==== Available data
-- ==== Sys2Proof/Syntax.lean ====
section
/-! DEFINITION. The commands the Fyund takes: one constructor of Instr for each row of the spec's table of
operations and events, with the operands the row's rule names, and the types of those operands. -/

namespace Sys2Proof

/-- Who makes an access (R331, R457, R480, R491, R544): the rules on who may write which register name these. -/
inductive Initiator where
  /-- host software through a function's BARs -/
  | host (f : Func)
  /-- the Awl debug port -/
  | awl
  /-- a sequencer's LDX or STX -/
  | seq (b : Blk)
  /-- a DMA channel (false: channel 0, true: channel 1) -/
  | dma (b : Blk) (ch : Bool)
  /-- the security and management unit -/
  | security
  /-- the image engine -/
  | image
  /-- the epoch and concealment controller -/
  | controller
  /-- another device of the cascade, through a Rein port (R441) -/
  | rein (dev : BitVec 4)
  deriving DecidableEq, Repr, Inhabited

/-- What the check stages find in an access: the errors that memories, pairs and twins can show are events from
outside the logic, so a command that reads protected storage carries what its check stage finds (R25, R115, R312,
R322, R325). -/
inductive Upset where
  /-- no error -/
  | clean
  /-- an error the code corrects, at a place, in that many symbols -/
  | corrected (pos : BitVec 32) (symbols : BitVec 4)
  /-- an error the code detects and cannot correct, at a place -/
  | uncorrectable (pos : BitVec 32)
  /-- the two halves of the sequencer pair disagree (R28) -/
  | pair
  /-- the twin column disagrees with the twinned column (R119) -/
  | twin
  /-- control-store word parity (R298 CS_PARITY) -/
  | csParity
  /-- dispatch entry parity (R298 DT_PARITY) -/
  | dtParity
  deriving DecidableEq, Repr, Inhabited

/-- A port of a mesh router (R345). -/
inductive RPort where
  | n | e | s | w | l0 | l1
  deriving DecidableEq, Repr, Inhabited

/-- A flit: eight payload words (word 0 in the top bits), its check bytes, and whether it is a head flit (R349). -/
structure Flit where
  words : BitVec 512
  check : BitVec 64
  head : Bool
  deriving DecidableEq, Repr, Inhabited

/-- What a receiver's check bytes find in a flit (R362, R363). -/
inductive FlitUpset where
  /-- a single-bit error in word i: bit k of the word, or of its check byte from 64 on -/
  | single (i : BitVec 3) (k : Fin 72)
  /-- an uncorrectable word i -/
  | double (i : BitVec 3)
  deriving DecidableEq, Repr, Inhabited

/-- A flit on its way in: its channel and the flit (R349, R355). -/
structure FlitIn where
  vc : BitVec 2
  flit : Flit
  deriving DecidableEq, Repr, Inhabited

/-- What the decode of a DRAM word finds (R312). -/
inductive DramFind where
  /-- errors in these symbols of the codeword; none when the list is empty -/
  | errors (syms : List (Fin 74))
  /-- six or more wrong symbols that the decoder takes for errors in syms of a codeword with other data -/
  | miscorrected (data : BitVec 512) (syms : List (Fin 74))
  deriving DecidableEq, Repr, Inhabited

/-- A copy within region g has been read through the decoder: what the decode of its words finds, by their place in what is
copied (R312, R315, R379). -/
structure DramCopy where
  g : Rgn
  finds : List (BitVec 10 × DramFind) := []
  deriving DecidableEq, Repr, Inhabited

/-- The reload of region g's keys has ended: whether the decode found a mirror byte uncorrectable (R335). -/
structure KeyReload where
  g : Rgn
  bad : Bool := false
  deriving DecidableEq, Repr, Inhabited

/-- What a DRAM access finds: the key bytes of its frames that fail their parity, and the decode of its words in order
(R312, R334). -/
structure DramFinds where
  keys : List Bool
  words : List DramFind
  deriving DecidableEq, Repr, Inhabited

/-- An upset that has struck a word of a block's scratchpad or turn memory since the last access: its 64-bit word, and
whether two bits are wrong (R322, R325). -/
structure MemUpset where
  word : BitVec 16
  double : Bool
  deriving DecidableEq, Repr, Inhabited

/-- An upset that has struck a control store: bit k of the word, from 192 on of its parity, or a dispatch entry (R277,
R281). -/
inductive CsUpset where
  | bit (k : Fin 196)
  | entry (e : BitVec 8)
  deriving DecidableEq, Repr, Inhabited

/-- A read of the control store: the quarter of the word, and the upset that has struck since (R280). -/
structure CsQuarterRead where
  quarter : BitVec 2
  upset : Option CsUpset
  /-- the security unit reads, which sees the vendor words -/
  sec : Bool := false
  deriving DecidableEq, Repr, Inhabited

/-- An upset of a control store, and the word that it strikes. -/
structure CsStrike where
  word : BitVec 14
  upset : CsUpset
  deriving DecidableEq, Repr, Inhabited

/-- The trackers that issue tags (R359). -/
inductive Tracker where
  | gateway (g : Rgn)
  | host
  | security
  | awl
  | rein (y : BitVec 2)
  deriving DecidableEq, Repr, Inhabited

/-- A line write of a turn memory's port A in the cycle of a port B access (R319, R320). -/
structure PortA where
  line : BitVec 12
  mask : BitVec 1024
  data : BitVec 1024
  deriving DecidableEq, Repr, Inhabited

/-- The contenders for a scratchpad's idle cycles (R323). -/
inductive Contender where
  /-- a mesh request, by its transaction number -/
  | mesh (id : Nat)
  /-- channel 0 data -/
  | data0
  /-- a descriptor read or completion write of a channel -/
  | desc (ch : Bool)
  deriving DecidableEq, Repr, Inhabited

/-- A machine check as its ALARM carries it (R375, R528), with what the element's test finds (R375, R387). -/
structure MCheck where
  /-- SRC code of R394 -/
  src : BitVec 8
  /-- UNIT of R393 -/
  unit : BitVec 10
  /-- LOC of R393: plane, column, word or digit address -/
  loc : BitVec 64
  /-- the single failing column that the block's test finds, if any -/
  badCol : Option (Fin 144)
  /-- the twin, and not the live column, fails its test -/
  badTwin : Bool
  /-- the probed target, or the failed block's memories, still answer -/
  answers : Bool
  deriving DecidableEq, Repr, Inhabited

/-- An IDENT frame of a Rein port (R430). -/
structure IdentMsg where
  dev : BitVec 4
  posX : BitVec 2
  posY : BitVec 2
  lead : Bool
  /-- the CASCADE record's SHAPE and lead position, once an image has passed VERIFY -/
  record : Option (BitVec 8 × BitVec 4)
  deriving DecidableEq, Repr, Inhabited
========
[What needs to be done]
Each record above must be restated in full, word for word.

[Problem solution]
-- ==== Sys2Proof/Syntax.lean ====
section
/-! DEFINITION. The commands the Fyund takes: one constructor of Instr for each row of the spec's table of
operations and events, with the operands the row's rule names, and the types of those operands. -/

namespace Sys2Proof

/-- Who makes an access (R331, R457, R480, R491, R544): the rules on who may write which register name these. -/
inductive Initiator where
  /-- host software through a function's BARs -/
  | host (f : Func)
  /-- the Awl debug port -/
  | awl
  /-- a sequencer's LDX or STX -/
  | seq (b : Blk)
  /-- a DMA channel (false: channel 0, true: channel 1) -/
  | dma (b : Blk) (ch : Bool)
  /-- the security and management unit -/
  | security
  /-- the image engine -/
  | image
  /-- the epoch and concealment controller -/
  | controller
  /-- another device of the cascade, through a Rein port (R441) -/
  | rein (dev : BitVec 4)
  deriving DecidableEq, Repr, Inhabited

/-- What the check stages find in an access: the errors that memories, pairs and twins can show are events from
outside the logic, so a command that reads protected storage carries what its check stage finds (R25, R115, R312,
R322, R325). -/
inductive Upset where
  /-- no error -/
  | clean
  /-- an error the code corrects, at a place, in that many symbols -/
  | corrected (pos : BitVec 32) (symbols : BitVec 4)
  /-- an error the code detects and cannot correct, at a place -/
  | uncorrectable (pos : BitVec 32)
  /-- the two halves of the sequencer pair disagree (R28) -/
  | pair
  /-- the twin column disagrees with the twinned column (R119) -/
  | twin
  /-- control-store word parity (R298 CS_PARITY) -/
  | csParity
  /-- dispatch entry parity (R298 DT_PARITY) -/
  | dtParity
  deriving DecidableEq, Repr, Inhabited

/-- A port of a mesh router (R345). -/
inductive RPort where
  | n | e | s | w | l0 | l1
  deriving DecidableEq, Repr, Inhabited

/-- A flit: eight payload words (word 0 in the top bits), its check bytes, and whether it is a head flit (R349). -/
structure Flit where
  words : BitVec 512
  check : BitVec 64
  head : Bool
  deriving DecidableEq, Repr, Inhabited

/-- What a receiver's check bytes find in a flit (R362, R363). -/
inductive FlitUpset where
  /-- a single-bit error in word i: bit k of the word, or of its check byte from 64 on -/
  | single (i : BitVec 3) (k : Fin 72)
  /-- an uncorrectable word i -/
  | double (i : BitVec 3)
  deriving DecidableEq, Repr, Inhabited

/-- A flit on its way in: its channel and the flit (R349, R355). -/
structure FlitIn where
  vc : BitVec 2
  flit : Flit
  deriving DecidableEq, Repr, Inhabited

/-- What the decode of a DRAM word finds (R312). -/
inductive DramFind where
  /-- errors in these symbols of the codeword; none when the list is empty -/
  | errors (syms : List (Fin 74))
  /-- six or more wrong symbols that the decoder takes for errors in syms of a codeword with other data -/
  | miscorrected (data : BitVec 512) (syms : List (Fin 74))
  deriving DecidableEq, Repr, Inhabited

/-- A copy within region g has been read through the decoder: what the decode of its words finds, by their place in what is
copied (R312, R315, R379). -/
structure DramCopy where
  g : Rgn
  finds : List (BitVec 10 × DramFind) := []
  deriving DecidableEq, Repr, Inhabited

/-- The reload of region g's keys has ended: whether the decode found a mirror byte uncorrectable (R335). -/
structure KeyReload where
  g : Rgn
  bad : Bool := false
  deriving DecidableEq, Repr, Inhabited

/-- What a DRAM access finds: the key bytes of its frames that fail their parity, and the decode of its words in order
(R312, R334). -/
structure DramFinds where
  keys : List Bool
  words : List DramFind
  deriving DecidableEq, Repr, Inhabited

/-- An upset that has struck a word of a block's scratchpad or turn memory since the last access: its 64-bit word, and
whether two bits are wrong (R322, R325). -/
structure MemUpset where
  word : BitVec 16
  double : Bool
  deriving DecidableEq, Repr, Inhabited

/-- An upset that has struck a control store: bit k of the word, from 192 on of its parity, or a dispatch entry (R277,
R281). -/
inductive CsUpset where
  | bit (k : Fin 196)
  | entry (e : BitVec 8)
  deriving DecidableEq, Repr, Inhabited

/-- A read of the control store: the quarter of the word, and the upset that has struck since (R280). -/
structure CsQuarterRead where
  quarter : BitVec 2
  upset : Option CsUpset
  /-- the security unit reads, which sees the vendor words -/
  sec : Bool := false
  deriving DecidableEq, Repr, Inhabited

/-- An upset of a control store, and the word that it strikes. -/
structure CsStrike where
  word : BitVec 14
  upset : CsUpset
  deriving DecidableEq, Repr, Inhabited

/-- The trackers that issue tags (R359). -/
inductive Tracker where
  | gateway (g : Rgn)
  | host
  | security
  | awl
  | rein (y : BitVec 2)
  deriving DecidableEq, Repr, Inhabited

/-- A line write of a turn memory's port A in the cycle of a port B access (R319, R320). -/
structure PortA where
  line : BitVec 12
  mask : BitVec 1024
  data : BitVec 1024
  deriving DecidableEq, Repr, Inhabited

/-- The contenders for a scratchpad's idle cycles (R323). -/
inductive Contender where
  /-- a mesh request, by its transaction number -/
  | mesh (id : Nat)
  /-- channel 0 data -/
  | data0
  /-- a descriptor read or completion write of a channel -/
  | desc (ch : Bool)
  deriving DecidableEq, Repr, Inhabited

/-- A machine check as its ALARM carries it (R375, R528), with what the element's test finds (R375, R387). -/
structure MCheck where
  /-- SRC code of R394 -/
  src : BitVec 8
  /-- UNIT of R393 -/
  unit : BitVec 10
  /-- LOC of R393: plane, column, word or digit address -/
  loc : BitVec 64
  /-- the single failing column that the block's test finds, if any -/
  badCol : Option (Fin 144)
  /-- the twin, and not the live column, fails its test -/
  badTwin : Bool
  /-- the probed target, or the failed block's memories, still answer -/
  answers : Bool
  deriving DecidableEq, Repr, Inhabited

/-- An IDENT frame of a Rein port (R430). -/
structure IdentMsg where
  dev : BitVec 4
  posX : BitVec 2
  posY : BitVec 2
  lead : Bool
  /-- the CASCADE record's SHAPE and lead position, once an image has passed VERIFY -/
  record : Option (BitVec 8 × BitVec 4)
  deriving DecidableEq, Repr, Inhabited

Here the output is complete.